候木槿认定了艾丽就在这里,她肯定不会就这样罢休离开,她对着屋里拼命喊:“艾丽!艾丽!”
皇少泽伸手挖着耳朵,一脸不耐烦的说:“小姐,你当我囚禁了什么人吗?你要是再这样,我就报警。”
叶扶桑拉拉候木槿的衣袖:“要不我们先回去吧。”
候木槿看了皇少泽一眼,皇少泽的视线从她身上挪到叶扶桑身上,突然拉开门说:“阿桑姐好久不见,要不要进来坐坐叙叙旧?”
叶扶桑跟他可没什么旧可叙的,可候木槿一脸着急的模样让她犹豫了一下,然后她点点头:“如果不打扰的话。”
候木槿跟着叶扶桑一起进门,卫生间里确认有人在洗澡,除此之外,这是一个很男性化的房子,桌子上除了一堆文件,还有两盒药,皇少泽这两天生病,所以请了病假。
候木槿四处看,没看到艾丽,除了卫生间里的人以外没找到其他人。
叶扶桑看了候木槿一眼,候木槿还在找艾丽的东西,她离家出走只带了点钱,别的什么都没带,所以就算有女人的东西,她也不敢肯定是不是艾丽的,只能等她出来以后才能确认。
皇少泽站在柜子旁边倒了三杯红酒拿过来:“来了是客,不用客气,坐。阿桑姐好久不见,难得见到一次。”
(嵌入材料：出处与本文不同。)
theorem keepsEntry_performLoad (s : State) {e : Entry} (he : e.id ≠ id) (l : Nat) : KeepsEntry h id s (performLoad s h e l) := by
  cases ha : Tb.get? e.acc l with
  | none =>
    unfold performLoad
    rw [ha]
    exact .refl s
  | some a =>
    obtain ⟨u, f, hu, hp, hf, -⟩ := performLoad_cases s h e ha
    rw [hp]
    exact hu.keepsEntry.trans (keepsEntry_modEntry u he hf)
theorem keepsEntry_performAtom (s : State) {e : Entry} (he : e.id ≠ id) (l : Nat) : KeepsEntry h id s (performAtom s h e l) := by
  have hcount (p : Prop) [Decidable p] : KeepsGroups s (if p then s.bump h 0x13 1 else s) := by
    split
    · exact keepsGroups_bump ..
    · exact .refl s
  unfold performAtom
  split
  · exact .refl s
  · refine KeepsEntry.trans (KeepsGroups.keepsEntry ?_) (keepsEntry_modEntry _ he ?_)
    · exact ⟨(hcount _).cur, (hcount _).groups⟩
    · exact fun _ => rfl
theorem keepsEntry_performLane (s : State) {j : Nat} (hj : j ≠ id) (l : Nat) : KeepsEntry h id s (performLane s h j l) := by
  unfold performLane
  split
  · exact .refl s
  next e he =>
    have hid : e.id ≠ id := id_of_findEntry he ▸ hj
    split
    · exact keepsEntry_performAtom s hid l
    · exact keepsEntry_performLoad s hid l
theorem keepsEntry_tellEntry (s : State) {e : Entry} (he : e.id ≠ id) (as : List LaneAcc) : KeepsEntry h id s (tellEntry s h e as) := by
  rcases tellEntry_cases s h e as with hk | ⟨u, ls, hu, ht⟩
  · exact hk.keepsEntry
  · rw [ht]
    exact hu.keepsEntry.trans (keepsEntry_modEntry u he fun _ => rfl)
theorem keepsEntry_performAt (s : State) {e : Entry} (he : e.id ≠ id) (pa : Nat) : KeepsEntry h id s (performAt s h e pa) :=
  (keepsEntry_tellEntry s he _).trans (.foldl (fun s l _ => keepsEntry_performLane s he l) _)
theorem keepsEntry_performLocation (s : State) {j : Nat} (hj : j ≠ id) : KeepsEntry h id s (performLocation s h j) := by
  unfold performLocation
  split
  · exact .refl s
  next e he =>
    split
    · exact .refl s
    · exact (keepsGroups_nextLocation ..).keepsEntry.trans (keepsEntry_performAt _ (id_of_findEntry he ▸ hj) _)
theorem keepsEntry_performAcc (s : State) {j : Nat} (hj : j ≠ id) : KeepsEntry h id s (performAcc s h j) := by
  unfold performAcc
  split
  · exact .refl s
  next e he =>
    have hid : e.id ≠ id := id_of_findEntry he ▸ hj
    split
    · exact .refl s
    refine (keepsGroups_touch s (entryBanks s h e)).keepsEntry.trans ?_
    split
    · exact .foldl (fun s _ _ => keepsEntry_performLocation s hj) _
    · exact ((keepsEntry_tellEntry _ hid _).trans (keepsGroups_countL1 ..).keepsEntry).trans
        (.foldl (fun s l _ => keepsEntry_performLane s hj l) _)
theorem keepsEntry_performOp (s : State) {o : Nat × Bool × List Nat} (ho : o.1 ≠ id) : KeepsEntry h id s (performOp s h o) := by
  unfold performOp
  split
  · exact keepsEntry_performAcc s ho
  · exact (keepsGroups_applyPend ..).keepsEntry
theorem mem_of_mem_needed {o : Nat × Bool × List Nat} {os : List (Nat × Bool × List Nat)} {ks : List Nat} (ho : o ∈ needed os ks) :
    o ∈ os := by
  induction os generalizing ks with
  | nil => exact ho
  | cons p os ih =>
    rw [needed] at ho
    split at ho
    · rcases List.mem_cons.1 ho with rfl | ho
      · exact List.mem_cons_self
      · exact List.mem_cons_of_mem _ (ih ho)
    · exact List.mem_cons_of_mem _ (ih ho)
/-- Coherence performs earlier operations alone (R143). -/
theorem keepsEntry_forceBefore (s : State) (h id : Nat) (ks : List Nat) : KeepsEntry h id s (forceBefore s h id ks) := by
  refine KeepsEntry.foldl (fun s o ho => keepsEntry_performOp s ?_) s
  have hlt := (List.mem_filter.1 (List.mem_reverse.1 (mem_of_mem_needed (List.mem_reverse.1 ho)))).2
  exact (of_decide_eq_true hlt).ne
/-- An outstanding result after an issue that writes the destinations `ks`: the results issued before number `n` are marked (R180). -/
def markOlder (n regs : Nat) (ks : List Nat) (e : Entry) : Entry :=
  if n ≤ e.id then e
  else { e with contested := e.contested ++ ks.filter (fun k => (destKeys regs e.instr e.mask).contains k) }
/-- The marks of R180 are made on earlier results alone. -/
theorem keepsEntry_settle (s r : State) (i : Instr) (h : Nat) (hid : s.ids ≤ id) : KeepsEntry h id r (settle s i r) := by
  unfold settle markContested
  split
  · exact .refl r
  split
  · exact .refl r
  by_cases hh : h = r.cur.h
  · subst hh
    exact keepsEntry_modG r (k := fun g => markOlder s.ids g.regs (destKeys g.regs i r.cur.mask)) (fun _ => rfl)
      (fun _ _ => by unfold markOlder; split <;> rfl) (fun _ _ he => if_pos (he ▸ hid))
  · exact congrArg (fun g : Group => g.outst.find? (fun e => decide (e.id = id))) (modG_grp_other r _ hh)

/-! ### A vector load is performed whole (R142) -/

/-- Every lane of an entry has been performed or has an access. -/
def Entry.covered (e : Entry) : Prop := ∀ l, e.mask.getLsbD l = true → e.performed.getLsbD l = true ∨ (Tb.get? e.acc l).isSome = true

/-- `e'` is the same instruction's entry, further on. -/
structure Advances (e e' : Entry) : Prop where
  instr : e'.instr = e.instr
  mask : e'.mask = e.mask
  performed : ∀ l, e.performed.getLsbD l = true → e'.performed.getLsbD l = true
  covered : e.covered → e'.covered

theorem Advances.refl (e : Entry) : Advances e e := ⟨rfl, rfl, fun _ hl => hl, fun hc => hc⟩
theorem Advances.trans {e e' e'' : Entry} (h1 : Advances e e') (h2 : Advances e' e'') : Advances e e'' :=
  ⟨h2.instr.trans h1.instr, h2.mask.trans h1.mask, fun l hl => h2.performed l (h1.performed l hl), fun hc => h2.covered (h1.covered hc)⟩

theorem getLsbD_done (e : Entry) (l : Nat) (cs : List VCell) (j : Nat) :
    (e.done l cs).performed.getLsbD j = (e.performed.getLsbD j || decide (j < 64 ∧ j = l)) := by
  simp only [Entry.done, BitVec.getLsbD_or, getLsbD_maskOf, List.mem_singleton]
theorem advances_done (e : Entry) (l : Nat) (cs : List VCell) : Advances e (e.done l cs) := by
  have hp : ∀ j, e.performed.getLsbD j = true → (e.done l cs).performed.getLsbD j = true := fun j hj => by
    rw [getLsbD_done, hj, Bool.true_or]
  refine ⟨rfl, rfl, hp, fun hc j hj => ?_⟩
  by_cases hl : j = l
  · refine .inl ?_
    rw [getLsbD_done, decide_eq_true ⟨BitVec.lt_of_getLsbD hj, hl⟩, Bool.or_true]
  · refine (hc j hj).imp (hp j) fun ha => ?_
    rw [Entry.done, Tb.get?_erase, if_neg hl]
    exact ha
叶扶桑哪里敢喝他拿过来的东西,她不喝,也不让候木槿喝,她心里早已经把皇少泽打了横七竖八的叉了,这人在她眼里那跟恶棍没什么区别,这会坐在他家的沙发上,就有如针扎的不安感。
皇少泽在另一张沙发上坐下,专门跟叶扶桑说话:“阿桑姐,这次回来……打算什么时候走?”
叶扶桑看他一眼,只敷衍的“嗯”一声,压根没搭话的打算。
皇少泽丝毫不在意,继续说:“阿桑姐这是还记着以前的仇?”他笑:“看不出来阿桑姐还这么孩子气?阿骓找你没有?他要是知道你回来,应该回去找你吧?阿桑姐怎么想的?好歹也看在大肉肉的份上考虑一下……”
话还没说完,叶扶桑直接打断:“我结婚了,你少在那边唧唧歪歪说不着边际的话。”
皇少泽挑眉:“哦,结婚。”他点着头:“看来阿桑姐过的还是挺好,毕竟这世行能做到抛夫弃子的女人还是很少的……”
叶扶桑越听越觉得这人说话讨人厌,再次打断:“我跟唐骓领了证,今天早上。”
皇少泽突然住嘴,似乎愣了下,也似乎没想到会听到她这样说,他愣在原地,半响伸手端起酒杯,仰头一饮而尽:“这到没想到。”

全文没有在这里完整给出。